Don Quijote und Daniel Quinn

Intertextuelle Bezüge auf Miguel de Cervantes Don Quijote in Paul Austers City of Glass


Seminararbeit, 2007

29 Seiten, Note: 1,7


Leseprobe


Inhaltsverzeichnis

1. EINLEITUNG

2. DREI SCHLÜSSELBEGRIFFE DER ERZÄHLTHEORIE NACH GÉRARD GENETTE
2.1. TRANSTEXTUALITÄT
2.2. FOKALISIERUNG UND STIMME
2.3. KOMMUNIKATIONSMODELL NARRATIVER TEXTE
2.4. METALEPSE UND MISE EN ABYME

3. PAUL AUSTER, CITY OF GLASS – ZUSAMMENFASSUNG DES INHALTS

4. INHALTLICHE BEZÜGE AUF DON QUIJOTE IN CITY OF GLASS
4.1. INTERTEXTUALITÄT IN FORM EINER EXPLIZITEN ANSPIELUNG
4.2. DER WAHN DER BÜCHER

5. STRUKTURELLE BEZÜGE AUF DON QUIJOTE IN CITY OF GLASS
5.1. DIE ERZÄHLKONSTELLATION – EIN SPIEL MIT DEN IDENTITÄTEN
5.2. ZUR METALEPSE
5.3. DIE BEDEUTUNGEN DER NAMEN

6. IMITATION UND TRANSFORMATION

7. FAZIT

1. Einleitung

Am 2. Januar 1492 kapitulierte der letzte Sultan von Granada, Muhammad XII alias Boabdil, vor den Reyes Católicos. Königin Isabella I von Kastilien und Kö- nig Ferdinand II von Aragonien beendeten damit ihren Rückeroberungszug der iberischen Halbinsel. Die Reconquista war vollbracht. Nur ein halbes Jahr später erließen die katholischen Könige das Alhambra-Dekret welches die Vertreibung aller Juden aus Spanien veranlasste. Etwa 180.000 Menschen verloren ihr Haus und ihre Heimat.

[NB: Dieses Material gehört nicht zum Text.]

-- ==== Sys2Proof/Certificates/Slice0/Obligations.lean ====
section
/-! DEFINITION. The statements for the provers. First the few predicates they share, then one `def Obligations.<Name>` each. -/

open Sys2Proof Sys2Proof.Machine

namespace Sys2Proof.Stmt

/-- The result registers `RDATA`, `STAT`, `IDR`, `IDOUT`, `EXTOUT` are as before. -/
def sameResults (s t : State) : Prop :=
  t.rdata = s.rdata ∧ t.stat = s.stat ∧ t.idr = s.idr ∧ t.idout = s.idout ∧ t.extout = s.extout

/-- What is not the block's or the peer's registers is as before: the kind of peer, what is still to happen, and what the
host has read. -/
def sameWorld (s t : State) : Prop := t.peer = s.peer ∧ t.agenda = s.agenda ∧ t.hostLog = s.hostLog

/-- Every byte of the peer register space reads as before. -/
def samePreg (s t : State) : Prop := ∀ b : Nat, t.preg.read b = s.preg.read b

/-- `TXLOG` got one entry more: this frame, with a reply of its length. -/
def sentFrame (s t : State) (mosi miso : List Byte) : Prop :=
  t.txlog = s.txlog ++ [⟨mosi, miso⟩] ∧ miso.length = mosi.length

/-- `OP` and `NM1` of a command byte as numbers (R55). -/
def opOf (r : CmdRecord) : Nat := r.cmd.toNat % 16
def nm1Of (r : CmdRecord) : Nat := r.cmd.toNat / 16

end Sys2Proof.Stmt

open Sys2Proof.Stmt

/-! ### Encoding -/

/-- Decoding what the encoder gives a well-formed instruction gives the instruction back, every operand at every value. -/
def Obligations.DecodeEncodeRoundTrip : Prop :=
  ∀ i : Instr, i.wf = true → decode (encode i) = .ok i

/-- Whatever decodes is well formed: a command's burst length is 1 .. `MAX_BURST`, and a bus read or write has data. -/
def Obligations.DecodedInstructionsAreWellFormed : Prop :=
  ∀ (p : Presented) (i : Instr), decode p = .ok i → i.wf = true

/-- R61, R59: a byte sequence is one of the five frames exactly when it is the bytes of that frame, so the peer can tell the
layout from `mosi[0]` and the end of the transaction. -/
def Obligations.FrameDecodesExactlyToItsBytes : Prop :=
  ∀ (mosi : List Byte) (f : BusFrame), decodeFrame mosi = .ok f ↔ (f.wf = true ∧ encodeFrame f = mosi)

/-- A few command bytes and bus frames, written out from R66 and R59, decode to what they stand for. -/
def Obligations.SampleWordsDecode : Prop :=
  decode (.command { CmdRecord.zero with cmd := 0x01 }) = .ok .reset ∧
  decode (.command { CmdRecord.zero with cmd := 0x23, addr := 0x30 }) = .ok (.readn 0x30 3) ∧
  decode (.command { CmdRecord.zero with cmd := 0x0A, addr := 0x31, id := 0x12345678, ext := true })
    = .ok (.writeid 0x31 0x12345678 true) ∧
  decode (.command { CmdRecord.zero with cmd := 0x09, idb := ⟨0x91, 0xA8, 0x56, 0x78⟩ })
    = .ok (.unpack ⟨0x91, 0xA8, 0x56, 0x78⟩) ∧
  decode (.frame [0x05, 0x2C, 0x01, 0x00]) = .ok (.busBitmod 0x2C 0x01 0x00) ∧
  decode (.frame [0xA0, 0x00]) = .ok .busRdstatus ∧
  decodeCommand { CmdRecord.zero with cmd := 0xFC } = .error .illegalOp ∧
  decodeCommand { CmdRecord.zero with cmd := 0x11 } = .error .illegalLen

/-- R57: READN and WRITEN have `n = NM1 + 1`, between 1 and 16; the length is legal only when `n ≤ MAX_BURST`, and a larger
one is `ILLEGAL_LEN`; with this block's `MAX_BURST` every `NM1` is legal. -/
def Obligations.BurstLengthIsNm1PlusOneUpToMaxBurst : Prop :=
  ∀ (maxBurst : Nat) (r : CmdRecord),
    (1 ≤ nm1Of r + 1 ∧ nm1Of r + 1 ≤ 16) ∧
    (opOf r = 3 ∨ opOf r = 5 → maxBurst < nm1Of r + 1 → decodeCommandFor maxBurst r = .error .illegalLen) ∧
    (opOf r = 3 → nm1Of r + 1 ≤ maxBurst → decodeCommandFor maxBurst r = .ok (.readn r.addr (nm1Of r + 1))) ∧
    (opOf r = 5 → nm1Of r + 1 ≤ maxBurst →
      ∃ vs, decodeCommandFor maxBurst r = .ok (.writen r.addr vs) ∧ vs.length = nm1Of r + 1 ∧
        ∀ (k : Nat) (hk : k < Config.maxBurst), k < nm1Of r + 1 → vs[k]? = some r.wdata[k]) ∧
    (opOf r = 3 ∨ opOf r = 5 → ∃ i, decodeCommand r = .ok i)

/-- R54: a field that a command does not use has no effect and is not checked. -/
def Obligations.UnusedRecordFieldsAreIgnored : Prop :=
  ∀ r q : CmdRecord, r.cmd = q.cmd →
    (opOf r ∈ [2, 3, 4, 5, 6, 10, 11] → r.addr = q.addr) →
    (opOf r = 6 → r.mask = q.mask) →
    (opOf r ∈ [4, 6] → r.val = q.val) →
    (opOf r = 5 → ∀ (k : Nat) (hk : k < Config.maxBurst), k ≤ nm1Of r → r.wdata[k] = q.wdata[k]) →
    (opOf r ∈ [8, 10] → r.id = q.id ∧ r.ext = q.ext) →
    (opOf r = 9 → r.idb = q.idb) →
    decodeCommand r = decodeCommand q

/-- R66: whatever the assembler gives can be encoded, and it refuses a line whose values do not fit their fields: an address or byte
above 0xFF, a count outside 1 .. `MAX_BURST`, an `ID` above 0xFFFFFFFF; an operand that fits is taken at its value, never cut. How a
number is read from a text is the model's choice (log entry 17). -/
def Obligations.AssembledCommandsAreWellFormed : Prop :=
  (∀ (mnemonic : List Char) (ops : List (List Char)) (i : Instr), assembleCommand mnemonic ops = some i →
    i.wf = true ∧ ∃ r, encode i = .command r) ∧
  (∀ (t : List Char) (b : Byte), byteOperand t = some b ↔ readNumber t = some b.toNat) ∧
  (∀ (t : List Char) (id : Word32), idOperand t = some id ↔ readNumber t = some id.toNat) ∧
  (∀ (t : List Char) (n : Nat), countOperand t = some n ↔ readNumber t = some n ∧ 1 ≤ n ∧ n ≤ Config.maxBurst) ∧
  (∀ (mnemonic t : List Char) (ops : List (List Char)) (n : Nat), t ∈ ops → readNumber t = some n →
    (0xFFFFFFFF < n → assembleCommand mnemonic ops = none) ∧
    (0xFF < n → mnemonic ≠ "PACK".toList → mnemonic ≠ "WRITEID".toList → assembleCommand mnemonic ops = none)) ∧
  (∀ (t : List Char) (ops : List (List Char)) (n : Nat), readNumber t = some n → 0xFF < n →
    assembleCommand "WRITEID".toList (t :: ops) = none) ∧
  (∀ (a t : List Char) (n : Nat), readNumber t = some n → ¬(1 ≤ n ∧ n ≤ Config.maxBurst) →
    assembleCommand "READN".toList [a, t] = none ∧ assembleCommand "ZERO".toList [a, t] = none)

/-- R67: the pseudo-instructions expand to their commands. -/
def Obligations.PseudoInstructionsExpand : Prop :=
  ∀ (a m : Byte) (n : Nat),
    setBits a m = .bitmod a m m ∧ clearBits a m = .bitmod a m 0x00 ∧
    zeroRegs a n = .writen a (List.replicate n 0x00)

/-! ### The step -/

/-- A presented command or frame that decodes runs as the meaning of its instruction (R69), on the state in which it is no
longer still to happen. That a bus frame presented on its own runs the same way is the model's choice (log entry 7), and so is that
what is presented stands on the agenda (log entry 11). -/
def Obligations.StepRunsDecodedInstruction : Prop :=
  ∀ (s : State) (p : Presented) (rest : List Event) (i : Instr),
    s.phase = .idle → s.agenda = .present p :: rest → decode p = .ok i → step s = exec i (s.withAgenda rest)

/-- R65, R92: each presented command is checked in this order: hold, reserved `OP`, wrong length, and else its rule runs. An
illegal command writes `ERR` and nothing else (R90). That settle-elapsed is the one step taken while a command is held is the
model's choice (log entry 3). -/
def Obligations.PresentedCommandIsCheckedInOrder : Prop :=
  ∀ (s : State) (r : CmdRecord) (rest : List Event), s.agenda = .present (.command r) :: rest →
    (s.phase = .settle → step s = .next (s.withPhase .idle)) ∧
    (s.phase = .idle → (opOf r = 0 ∨ 12 ≤ opOf r) → step s = .next ((s.withAgenda rest).withErr 1)) ∧
    (s.phase = .idle → ¬(opOf r = 0 ∨ 12 ≤ opOf r) →
      ((opOf r = 3 ∨ opOf r = 5) ∧ Config.maxBurst < nm1Of r + 1 ∨ ¬(opOf r = 3 ∨ opOf r = 5) ∧ nm1Of r ≠ 0) →
      step s = .next ((s.withAgenda rest).withErr 2)) ∧
    (s.phase = .idle → ¬(opOf r = 0 ∨ 12 ≤ opOf r) →
      ((opOf r = 3 ∨ opOf r = 5) ∨ nm1Of r = 0) →
      ∃ i t, decodeCommand r = .ok i ∧ exec i (s.withAgenda rest) = .next t ∧ step s = .next t ∧ t.err = 0)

Nur drei Tage danach, am 3. August 1492, stach Cristobal Colón in Huelva in See. Zwei Monate später entdeckte er Amerika und Spanien stieg zur Weltmacht auf.

Im selben Jahr veröffentlichte Antonio de Nebrija die erste spanische Grammatik. Das ereignisträchtige Jahr 1492 läutete die wirtschaftliche und kulturelle Blütezeit Spaniens ein. Es wurden die Weichen für das Siglo de Oro, das goldene Zeitalter für die spanische Kunst gestellt. Es ist die Epoche zwischen der spanischen Renaissance (15. und 16 Jh.) und dem Barock (17. Jh.), und literarisch gesehen wohl die produktivste Zeit Spaniens. Schwierig ist es jedoch, eine zeitliche Eingrenzung dieser Epoche festzulegen. Im Allgemeinen gilt das für die hispanische Geschichte so bedeutende Jahr 1492 als Beginn des Siglo de Oro und das Todesjahr des berühmten Dichters Calderón, 1681, als sein Ende; häufig wird die Zeitspanne aber auch lediglich auf 1550 bis 1650 begrenzt.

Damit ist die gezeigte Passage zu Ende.